Collected data entries:
▽

-- ==== Sys2Proof/Syntax.lean ====
section
/-! DEFINITION. The instructions and steps of the machine: one constructor per row of spec/opcode_table.json. Slot
instructions carry the operand fields of their encoding and the guard nibble `g` (NEG at bit 3, PSEL at bits 2..0, R121).
Steps without an encoding carry the number of the thing that acts. -/
namespace Sys2Proof

/-- The RV64I arithmetic functions of SVI (R307, Table 1 of chapter 11). -/
inductive SviAlu where
  | add | sub | sll | slt | sltu | xor | srl | sra | or | and
  deriving DecidableEq, Repr

/-- RV64I integer arithmetic and logic: `imm` is a 12-bit immediate (shift amounts in its low bits), `w` the W form. -/
inductive SviInt where
  | lui (rd : BitVec 5) (imm : BitVec 20)
  | auipc (rd : BitVec 5) (imm : BitVec 20)
  | opImm (f : SviAlu) (w : Bool) (rd rs1 : BitVec 5) (imm : BitVec 12)
  | opReg (f : SviAlu) (w : Bool) (rd rs1 rs2 : BitVec 5)
  deriving DecidableEq, Repr

/-- The six branch conditions of RV64I. -/
inductive SviCond where
  | eq | ne | lt | ge | ltu | geu
  deriving DecidableEq, Repr

/-- RV64I transfers; offsets are the RISC-V immediates without their zero bit 0 (R309). -/
inductive SviJump where
  | jal (rd : BitVec 5) (off : BitVec 20)
  | jalr (rd rs1 : BitVec 5) (imm : BitVec 12)
  | branch (c : SviCond) (rs1 rs2 : BitVec 5) (off : BitVec 12)
  deriving DecidableEq, Repr

/-- RV64I loads and stores of 2 to the power `z` bytes. -/
inductive SviMem where
  | load (z : BitVec 2) (uns : Bool) (rd rs1 : BitVec 5) (imm : BitVec 12)
  | store (z : BitVec 2) (rs1 rs2 : BitVec 5) (imm : BitVec 12)
  deriving DecidableEq, Repr

/-- `fence`, with the fields that decide whether it acts (R307). -/
structure SviFence where
  fm : BitVec 4
  pred : BitVec 4
  succ : BitVec 4
  rs1 : BitVec 5
  rd : BitVec 5
  deriving DecidableEq, Repr

/-- The eight functions of the M extension. -/
inductive SviMulFn where
  | mul | mulh | mulhsu | mulhu | div | divu | rem | remu
  deriving DecidableEq, Repr

/-- An M-extension instruction; `w` marks the W form. -/
structure SviMul where
  f : SviMulFn
  w : Bool
  rd : BitVec 5
  rs1 : BitVec 5
  rs2 : BitVec 5
  deriving DecidableEq, Repr

/-- The three Zicsr operations. -/
inductive SviCsrOp where
  | rw | rs | rc
  deriving DecidableEq, Repr

/-- A Zicsr instruction; with `imm` the field `src` is the 5-bit immediate, else the register rs1 (R312). -/
structure SviCsr where
  f : SviCsrOp
  imm : Bool
  csr : BitVec 12
  rd : BitVec 5
  src : BitVec 5
  deriving DecidableEq, Repr

/-- An integer RVV 1.0 instruction in its RISC-V fields (R313). -/
inductive SviVec where
  | vsetvli (rd rs1 : BitVec 5) (zimm : BitVec 11)
  | vsetivli (rd uimm : BitVec 5) (zimm : BitVec 10)
  | vsetvl (rd rs1 rs2 : BitVec 5)
  | arith (f6 : BitVec 6) (vm : BitVec 1) (vs2 vs1 : BitVec 5) (f3 : BitVec 3) (vd : BitVec 5)
  | mem (st : Bool) (nf : BitVec 3) (mew : BitVec 1) (mop : BitVec 2) (vm : BitVec 1) (rs2 rs1 : BitVec 5)
      (width : BitVec 3) (vd : BitVec 5)
  deriving DecidableEq, Repr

△

**Activity:** Only an exact copy of all the data will do as the answer.

**Task response:**
-- ==== Sys2Proof/Syntax.lean ====
section
/-! DEFINITION. The instructions and steps of the machine: one constructor per row of spec/opcode_table.json. Slot
instructions carry the operand fields of their encoding and the guard nibble `g` (NEG at bit 3, PSEL at bits 2..0, R121).
Steps without an encoding carry the number of the thing that acts. -/
namespace Sys2Proof

/-- The RV64I arithmetic functions of SVI (R307, Table 1 of chapter 11). -/
inductive SviAlu where
  | add | sub | sll | slt | sltu | xor | srl | sra | or | and
  deriving DecidableEq, Repr

/-- RV64I integer arithmetic and logic: `imm` is a 12-bit immediate (shift amounts in its low bits), `w` the W form. -/
inductive SviInt where
  | lui (rd : BitVec 5) (imm : BitVec 20)
  | auipc (rd : BitVec 5) (imm : BitVec 20)
  | opImm (f : SviAlu) (w : Bool) (rd rs1 : BitVec 5) (imm : BitVec 12)
  | opReg (f : SviAlu) (w : Bool) (rd rs1 rs2 : BitVec 5)
  deriving DecidableEq, Repr

/-- The six branch conditions of RV64I. -/
inductive SviCond where
  | eq | ne | lt | ge | ltu | geu
  deriving DecidableEq, Repr

/-- RV64I transfers; offsets are the RISC-V immediates without their zero bit 0 (R309). -/
inductive SviJump where
  | jal (rd : BitVec 5) (off : BitVec 20)
  | jalr (rd rs1 : BitVec 5) (imm : BitVec 12)
  | branch (c : SviCond) (rs1 rs2 : BitVec 5) (off : BitVec 12)
  deriving DecidableEq, Repr

/-- RV64I loads and stores of 2 to the power `z` bytes. -/
inductive SviMem where
  | load (z : BitVec 2) (uns : Bool) (rd rs1 : BitVec 5) (imm : BitVec 12)
  | store (z : BitVec 2) (rs1 rs2 : BitVec 5) (imm : BitVec 12)
  deriving DecidableEq, Repr

/-- `fence`, with the fields that decide whether it acts (R307). -/
structure SviFence where
  fm : BitVec 4
  pred : BitVec 4
  succ : BitVec 4
  rs1 : BitVec 5
  rd : BitVec 5
  deriving DecidableEq, Repr

/-- The eight functions of the M extension. -/
inductive SviMulFn where
  | mul | mulh | mulhsu | mulhu | div | divu | rem | remu
  deriving DecidableEq, Repr

/-- An M-extension instruction; `w` marks the W form. -/
structure SviMul where
  f : SviMulFn
  w : Bool
  rd : BitVec 5
  rs1 : BitVec 5
  rs2 : BitVec 5
  deriving DecidableEq, Repr

/-- The three Zicsr operations. -/
inductive SviCsrOp where
  | rw | rs | rc
  deriving DecidableEq, Repr

/-- A Zicsr instruction; with `imm` the field `src` is the 5-bit immediate, else the register rs1 (R312). -/
structure SviCsr where
  f : SviCsrOp
  imm : Bool
  csr : BitVec 12
  rd : BitVec 5
  src : BitVec 5
  deriving DecidableEq, Repr

/-- An integer RVV 1.0 instruction in its RISC-V fields (R313). -/
inductive SviVec where
  | vsetvli (rd rs1 : BitVec 5) (zimm : BitVec 11)
  | vsetivli (rd uimm : BitVec 5) (zimm : BitVec 10)
  | vsetvl (rd rs1 rs2 : BitVec 5)
  | arith (f6 : BitVec 6) (vm : BitVec 1) (vs2 vs1 : BitVec 5) (f3 : BitVec 3) (vd : BitVec 5)
  | mem (st : Bool) (nf : BitVec 3) (mew : BitVec 1) (mop : BitVec 2) (vm : BitVec 1) (rs2 rs1 : BitVec 5)
      (width : BitVec 3) (vd : BitVec 5)
  deriving DecidableEq, Repr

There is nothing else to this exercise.